DATA TO USE Start Marker
-- ==== Sys2Proof/Machine/AppCore.lean ====
section
/-! DEFINITION. The words of an application core that no row of the opcode table holds: RV64GCH's compressed instructions, its
F and D extensions, the S level's return and fences, and the H extension's accesses (03 R92, log entry 15). They are the
RISC-V base's own, which the spec names and leaves to that base's description. -/

namespace Sys2Proof.Machine

open Sys2Proof

/-- A two-operand or one-operand arithmetic operation of F and D. -/
inductive FpOp where
  | add | sub | mul | div | sqrt
  deriving DecidableEq, Repr

/-- What a word of the base does; `dbl` tells D from F. -/
inductive AppOp where
  | rv (op : RvOp)
  | load (op : LoadOp) (d a : BitVec 5) (i : BitVec 12)
  | store (op : StoreOp) (a b : BitVec 5) (i : BitVec 12)
  | trap
  | fload (dbl : Bool) (d a : BitVec 5) (i : BitVec 12)
  | fstore (dbl : Bool) (a b : BitVec 5) (i : BitVec 12)
  | fma (dbl negProduct negAddend : Bool) (rm : Nat) (d a b c : BitVec 5)
  | farith (op : FpOp) (dbl : Bool) (rm : Nat) (d a b : BitVec 5)
  | fsign (dbl : Bool) (k : Nat) (d a b : BitVec 5)
  | fpick (dbl max : Bool) (d a b : BitVec 5)
  | fcompare (dbl : Bool) (k : Nat) (d a b : BitVec 5)
  | fclass (dbl : Bool) (d a : BitVec 5)
  | fpToInt (dbl : Bool) (k rm : Nat) (d a : BitVec 5)
  | intToFp (dbl : Bool) (k rm : Nat) (d a : BitVec 5)
  | fpToFp (dbl : Bool) (rm : Nat) (d a : BitVec 5)
  | fpBits (dbl : Bool) (d a : BitVec 5)
  | bitsFp (dbl : Bool) (d a : BitVec 5)
  | sret
  /-- SFENCE.VMA, HFENCE.VVMA, HFENCE.GVMA. -/
  | vmFence (k : Nat)
  | hload (op : LoadOp) (exec : Bool) (d a : BitVec 5)
  | hstore (op : StoreOp) (a b : BitVec 5)
  deriving DecidableEq, Repr

/-! ### Compressed words -/

/-- A field of a compressed word as a register number; the three-bit fields name x8 to x15. -/
def cReg (w lo : Nat) : BitVec 5 := BitVec.ofNat 5 (fld w (lo + 4) lo)
def cRegS (w lo : Nat) : BitVec 5 := BitVec.ofNat 5 (8 + fld w (lo + 2) lo)

/-- The signed immediate of C.ADDI and its like. -/
def cImm (w : Nat) : BitVec 12 := (BitVec.ofNat 6 (put (fld w 12 12) 5 + fld w 6 2)).signExtend 12
/-- Scaled offsets of 4-byte and 8-byte accesses. -/
def cOff4 (w : Nat) : BitVec 12 := BitVec.ofNat 12 (put (fld w 12 10) 3 + put (fld w 6 6) 2 + put (fld w 5 5) 6)
def cOff8 (w : Nat) : BitVec 12 := BitVec.ofNat 12 (put (fld w 12 10) 3 + put (fld w 6 5) 6)
def cLoadSp4 (w : Nat) : BitVec 12 := BitVec.ofNat 12 (put (fld w 12 12) 5 + put (fld w 6 4) 2 + put (fld w 3 2) 6)
def cLoadSp8 (w : Nat) : BitVec 12 := BitVec.ofNat 12 (put (fld w 12 12) 5 + put (fld w 6 5) 3 + put (fld w 4 2) 6)
def cStoreSp4 (w : Nat) : BitVec 12 := BitVec.ofNat 12 (put (fld w 12 9) 2 + put (fld w 8 7) 6)
def cStoreSp8 (w : Nat) : BitVec 12 := BitVec.ofNat 12 (put (fld w 12 10) 3 + put (fld w 9 7) 6)

/-- The offsets of C.J and of C.BEQZ in units of 2 bytes; one more, since the body counts from 2 bytes before the word. -/
def cJump (w : Nat) : BitVec 20 :=
  (BitVec.ofNat 11 (put (fld w 12 12) 10 + put (fld w 11 11) 3 + put (fld w 10 9) 7 + put (fld w 8 8) 9 + put (fld w 7 7) 5
    + put (fld w 6 6) 6 + fld w 5 3 + put (fld w 2 2) 4)).signExtend 20 + 1
def cBranch (w : Nat) : BitVec 12 :=
  (BitVec.ofNat 8 (put (fld w 12 12) 7 + put (fld w 11 10) 2 + put (fld w 6 5) 5 + fld w 4 3 + put (fld w 2 2) 4)).signExtend 12 + 1

/-- Quadrant 0. -/
def compressed0 (w : Nat) : Option AppOp :=
  let rd := cRegS w 2
  let rs := cRegS w 7
  match fld w 15 13 with
  | 0 =>
    let i := put (fld w 12 11) 4 + put (fld w 10 7) 6 + put (fld w 6 6) 2 + put (fld w 5 5) 3
    if i = 0 then none else some (.rv (.aluI .addi rd 2 (BitVec.ofNat 12 i)))
  | 1 => some (.fload true rd rs (cOff8 w))
  | 2 => some (.load .lw rd rs (cOff4 w))
  | 3 => some (.load .ld rd rs (cOff8 w))
  | 5 => some (.fstore true rs rd (cOff8 w))
  | 6 => some (.store .sw rs rd (cOff4 w))
  | 7 => some (.store .sd rs rd (cOff8 w))
  | _ => none
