/-- The region rule of a form. -/
def regionRule (s : State) (form : OrderForm) (e : RangeEntry) (noff : Word) : Bool :=
  let hbm (r : Nat) : Bool := decide (r < 2)
  match form with
  | .move => mapsInto s e e.offset hbm && mapsInto s e noff hbm
      && !spansMeet (addOff e.vbase e.offset, addOff e.last e.offset) (addOff e.vbase noff, addOff e.last noff)
  | .offload => mapsInto s e e.offset hbm && mapsInto s e noff (· == 2)
  | .back => mapsInto s e e.offset (· == 2) && mapsInto s e noff hbm

/-- The state of the range during an order. -/
def orderState (form : OrderForm) : BitVec 3 :=
  match form with
  | .move => stMoving
  | .offload => stOutbound
  | .back => stReturning

/-- A descriptor for an order: one that is not in state normal is answered, and any other must be well formed. -/
def orderDesc (s : State) (pa : Nat) : Res (State × RangeEntry) := do
  let (t, e) ← rawDesc s pa
  if e.state = stNormal then goodDesc s pa else .ok (t, e)

/-- The descriptor word or order word that breaks a form's region rule: the descriptor's OFFSET, else NOFF. -/
def regionWord (s : State) (form : OrderForm) (e : RangeEntry) (xa xb : Nat) : Nat :=
  let home := mapsInto s e e.offset fun r => decide (r < 2)
  let far := mapsInto s e e.offset (· == 2)
  if (if form = .back then far else home) then xb else xa + 16

/-- The body of RMOVE, BOFFL and BRET. -/
def orderBody (form : OrderForm) (d a b : BitVec 5) (s : State) : Res State := do
  let (s, x, y) ← read2 s a b
  let xb := y.toNat
  let (s, e) ← orderDesc s x.toNat
  needHomePa s xb 32
  let (s, ws) ← homeBlock s xb 32
  let noff := nthWord ws 0
  let cword := (nthWord ws 1).toNat
  need (wfld noff 7 0 == 0) (.trap cIllegal xb)
  need (homePaOk s cword 8) (.trap cIllegal (xb + 8))
  need (!wbit (nthWord ws 2) 63) (.trap cIllegal (xb + 16))
  need (nthWord ws 3 == 0) (.trap cIllegal (xb + 24))
  if e.state != stNormal || (form == .back && mapsInto s e e.offset fun r => decide (r < 2)) then writeX s d 1
  else do
    need (regionRule s form e noff) (.trap cIllegal (regionWord s form e x.toNat xb))
    let m := (homeOf s (addOff e.vbase (if form = .offload then e.offset else noff))).station
    if 4 ≤ (s.station m).orders.length then writeX s d 2
    else do
      let s ← fenceSystem s
      let n := { e with state := orderState form, noff := noff, cursor := e.vbase }
      let s := (writeDesc s n).broadcast (.update n)
      let o : Order := { form := form, entry := n, noff := noff, cword := cword, cval := nthWord ws 2, phase := .drain,
                         pos := e.vbase, seen := s.bcasts.length }
      writeX (s.modStation m fun t => { t with orders := t.orders ++ [o] }) d 0

def execRmove (d a b : BitVec 5) (s : State) : Host.Outcome State Fault Refusal :=
  issue (.rmove d a b) s.onSys s (orderBody .move d a b)

def execBoffl (d a b : BitVec 5) (s : State) : Host.Outcome State Fault Refusal :=
  issue (.boffl d a b) s.onSys s (orderBody .offload d a b)

def execBret (d a b : BitVec 5) (s : State) : Host.Outcome State Fault Refusal :=
  issue (.bret d a b) s.onSys s (orderBody .back d a b)

/-- RANGE_BROADCAST_ARRIVAL. The ports' tables take a broadcast with that of unit 0, and inbound requests that waited go on. -/
def execRangeBroadcastArrival (u : Nat) (s : State) : Host.Outcome State Fault Refusal :=
  onlyIf (decide (u < 244)) s (if u = 0 then drainPorts (s.bcastArrive u) else s.bcastArrive u)

/-- The i-th order of a station. -/
def orderAt (s : State) (m i : Nat) : Option Order := (s.station m).orders[i]?
def setOrder (s : State) (m i : Nat) (o : Order) : State := s.modStation m fun x => { x with orders := setAt x.orders i o }
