/-- The pieces of a core record (R430) by offset: size, bits and poisoned flits. -/
def coreRecordPieces (s : State) (u : Nat) (tiles : Nat) : List (Nat × Nat × Nat × List Nat) :=
  let x := s.unit u
  let image (k : Nat) : Nat × Nat × Nat × List Nat :=
    let h := s.hart u k
    (0x4000 + 0x2000 * k, imageSize, if h.active then slotImage h else 0, if h.active then imageFlits h else [])
  let t := coreRecordT tiles
  let recs := (spillList x.ni).take 819
  [(0, coreBlockSize, coreBlock x (activeMask s u), [])] ++ (upTo 7).map image
    ++ (if tiles = 0 then [] else [(0x12000, tilePartSize tiles, tilePart x.fe tiles (tileFaulted s u), tileFlits x.fe tiles)])
    ++ [(t, residentBase, s.get (storeBase u) residentBase, placesFlits s [(0, storeBase u, residentBase)])]
    ++ (if recs == [] then [] else [(t + residentBase, 80 * recs.length, recordsBits recs, [])])

/-- The pieces of an update core's record. -/
def ucoreRecordPieces (s : State) (u : Nat) : List (Nat × Nat × Nat × List Nat) :=
  let h := s.hart u 0
  [(0, imageSize, if h.active then slotImage h else 0, imageFlits h),
   (imageSize, 0x40000, s.get (storeBase u) 0x40000, placesFlits s [(0, storeBase u, 0x40000)])]

/-- Where a unit's record lies in the dump area. -/
def recordOffset (s : State) (j : BitVec 16) (u : Nat) : Nat :=
  let csz := coreRecordSize (jobTiles s j)
  if isCore u then 0x2000 + u * csz else 0x2000 + 192 * csz + (u - 204) * 0x42000

/-- Pieces written in order until one is refused: the state, and the refusal; none while one of them waits. -/
def writePieces (s : State) (u : Nat) (j : BitVec 16) (base : Nat) :
    List (Nat × Nat × Nat × List Nat) → Option (State × Option (Nat × Nat))
  | [] => some (s, none)
  | (off, n, v, bad) :: rest =>
    match dumpWrite s u j (base + off) n v bad with
    | some (t, none) => writePieces t u j base rest
    | r => r

/-- The pieces of a stopped unit's record. -/
def recordPieces (s : State) (u : Nat) (j : BitVec 16) : List (Nat × Nat × Nat × List Nat) :=
  if isCore u then coreRecordPieces s u (jobTiles s j) else ucoreRecordPieces s u

/-- A unit holds nothing of the job any more but range-table entries (R450). What empties of its interface may wake slot 7
(12 R318, R321). -/
def leaveJob (s : State) (u : Nat) (j : BitVec 16) : State :=
  let n := s.ni u
  let kept := if isCore u then (spillList n).length - 819 else (spillList n).length
  let t := (upTo 7).foldl (fun t k => freeSlot t u k) (endLeases s u)
  let t := (upTo 8).foldl (fun t k => t.modHart u k fun h => { h with held := [] }) t
  let t := (foldCounts t u 0).modUnit u fun x =>
    { x with job := 0, desc := 0, records := [], barriers := [], abandoned := [],
             relock := [], icache := x.icache.map fun l => { l with locked := false },
             ni := { x.ni with inbox := [], heldBuf := [], reqQ := [], rplQ := [], inbuf := x.ni.inbuf.filter fun m => m.job != j },
             blockIn := false }
  let t := replayCheck (if n.reqQ == [] && n.rplQ == [] then t else sendqFreed t u) u
  modRemoval t j fun r => { r with todo := r.todo.filter fun v => v != u, dropped := r.dropped + kept + (n.inbuf.filter fun m => m.job == j).length }

/-- A unit's record is noted in the header's mask, or a refused write of it as a cause (R450). -/
def recordWritten (s : State) (u : Nat) (j : BitVec 16) (bad : Option (Nat × Nat)) : State :=
  match bad with
  | none =>
    modRemoval s j fun r =>
      if isCore u then { r with cores := r.cores ||| (1#192 <<< u) } else { r with ucores := r.ucores ||| (1#24 <<< (u - 204)) }
  | some (c, x) =>
    let (n, src) := causeUnit u
    appendCause (modRemoval s j fun r => { r with incomplete := true }) u j
      { cause := c, slot := 0, tile := false, unit := n, source := src, pc := 0, addr := w64 x, step := (s.unit u).step } 0

/-- DUMP_RECORD_WRITTEN: once its vector operations have ended and its retired stores are written, a stopped unit writes
its record, which waits where a place of it waits at a return cursor. -/
def execDumpRecordWritten (u : Nat) (s : State) : Host.Outcome State Fault Refusal :=
  let j := (s.unit u).job
  match findRemoval s j with
  | none => .next s
  | some r =>
    let busy := (s.quad (quadOf u)).vunit.any (fun o => o.agent.unit == u) && isCore u
    if r.sealed || !r.todo.contains u || busy || (s.fe u).writing != [] then .next s
    else
      let s := flushDump s j
      match writePieces s u j (recordOffset s j u) (recordPieces s u j) with
      | none => .next s
      | some (t, bad) => .next (writeHeader (leaveJob (recordWritten t u j bad) u j) j)

/-- What a core has in its quad's vector unit is lost when the core is reset. -/
def dropVector (s : State) (u : Nat) : State :=
  let other (o : VOp) : Bool := o.agent.unit != u
  s.modQuad (quadOf u) fun q => { q with vwait := q.vwait.filter other, vunit := q.vunit.filter other }

/-- DUMP_WRITE_TIMEOUT: the core is reset by the management station, which appends a WATCHDOG record. -/
def execDumpWriteTimeout (u : Nat) (s : State) : Host.Outcome State Fault Refusal :=
  let j := (s.unit u).job
  match findRemoval s j with
  | none => .next s
  | some r =>
    if r.sealed || !r.todo.contains u || !isCore u then .next s
    else
      let d := unitDie u
      let t := appendCause s (stationOf d) j (stationCause d cWatchdog 0 0) 0
      let t := dropVector ((upTo 7).foldl (fun t k => abandonSlot t u k) (leaveJob t u j)) u
      let t := (upTo 8).foldl (fun t k => t.setHart u k Slot.reset) t
      .next (writeHeader (t.setUnit u { UnitSt.reset with bseen := (s.unit u).bseen, known := (t.unit u).known }) j)

/-! ### The seal (R451, 18 R435) -/

/-- Messages of a job that are still on their way, or wait at an interface, are discarded and counted (R446). -/
def dropStray (s : State) (j : BitVec 16) : State :=
  let n := (s.mesh.filter fun f => f.msg.job == j).length + (s.units.map fun p => (p.2.ni.inbuf.filter fun m => m.job == j).length).sum
  let without (p : Nat × UnitSt) : Nat × UnitSt := (p.1, { p.2 with ni := { p.2.ni with inbuf := p.2.ni.inbuf.filter fun m => m.job != j } })
  modRemoval { s with mesh := s.mesh.filter fun f => f.msg.job != j, units := s.units.map without } j fun r =>
    { r with dropped := r.dropped + n }

/-- SEAL and SEALED are written, after every write that waited; a removal started through JOBREMOVE is no longer BUSY. None while a write
of the dump waits: nothing of the job is released before. -/
def sealDump (s : State) (j : BitVec 16) : Option State :=
  match findRemoval s j with
  | none => some s
  | some r =>
    let s := flushDump (dropStray s j) j
    let t := (dumpPut s 192 j 0x18 8 s.freeWord.toNat).took
    let t := modRemoval t j fun r => { r with sealed := true, todo := [] }
    let t := writeHeader t j
    if dumpHeld t j then none else some (if r.reg then t.modPkg fun p => { p with jrBusy := false } else t)

/-- A cluster's mailbox without the records of a job. -/
def mailboxWithout (m : FMap MboxSlot) (j : BitVec 16) : FMap MboxSlot :=
  m.map fun p : Nat × MboxSlot =>
    if p.2.state != .empty && recordJob p.2.record == j then (p.1, MboxSlot.reset) else p

/-- The resources of R435, the range-table entries apart, whose drop is broadcast. -/
def releaseJob (s : State) (j : BitVec 16) : State :=
  let other (e : BEntry) : Bool := e.job != j
  let t := (upTo 12).foldl (fun t c => t.modCluster c fun k =>
    { k with queue := k.queue.filter other, reserved := k.reserved.filter fun r => r.2.1 != j
             barrHeld := k.barrHeld.filter fun e => e.job != j, mailbox := mailboxWithout k.mailbox j }) s
  let t := (upTo 6).foldl (fun t m => t.modStation m fun k =>
    { k with queue := k.queue.filter other, reserved := k.reserved.filter fun r => r.2.1 != j }) t
  let t := { t with pendRecords := t.pendRecords.filter fun p => recordJob p.record != j }
  let t := { t with walks := t.walks.filter fun w => w.e.job != j, heldAway := t.heldAway.filter fun e => e.job != j, residual := fset t.residual j.toNat (0, 0),
                    twaits := t.twaits.filter fun w => w.1 != j }
  let forget (p : Nat × UnitSt) : Nat × UnitSt :=
    (p.1, { p.2 with late := p.2.late.filter fun l => l.job != j, known := p.2.known.filter fun i => i != j,
                     refused := p.2.refused.filter fun i => i != j })
  let t := { t with units := t.units.map forget }
  t.broadcast (.drop j 0 (2 ^ 56 - 1))

/-- The boot firmware of a CMC or application core starts, in M-mode; its address is an open value (21 R473). -/
def bootHart (s : State) (u : Nat) : State :=
  (s.setHart u 0 { Slot.reset with active := true, priv := 3, pc := s.freeWord &&& 0xFFFFFFFFFFFFFFFC#64 }).took

/-- A stopped CMC whose jobs are all sealed is reset: its private memory cleared, its mailbox EMPTY, from its boot
firmware. -/
def resetCmc (s : State) (c : Nat) : State :=
  let u := cmcOf c
  if (s.unit u).halted && (s.removals.all fun p => p.2.sealed || !p.2.writer) then
    let t := (s.emptySpan (storeBase u) 0x40000).modCluster c fun k => { k with mailbox := [] }
    bootHart (t.setUnit u { UnitSt.reset with bseen := (s.unit u).bseen }) u
  else s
DATA TO USE End Marker
▶ **ABOUT THIS EXERCISE**
Work through the records above line by line and count those that hold the string "refused". Give only the result.

▶ **YOUR RESPONSE**
3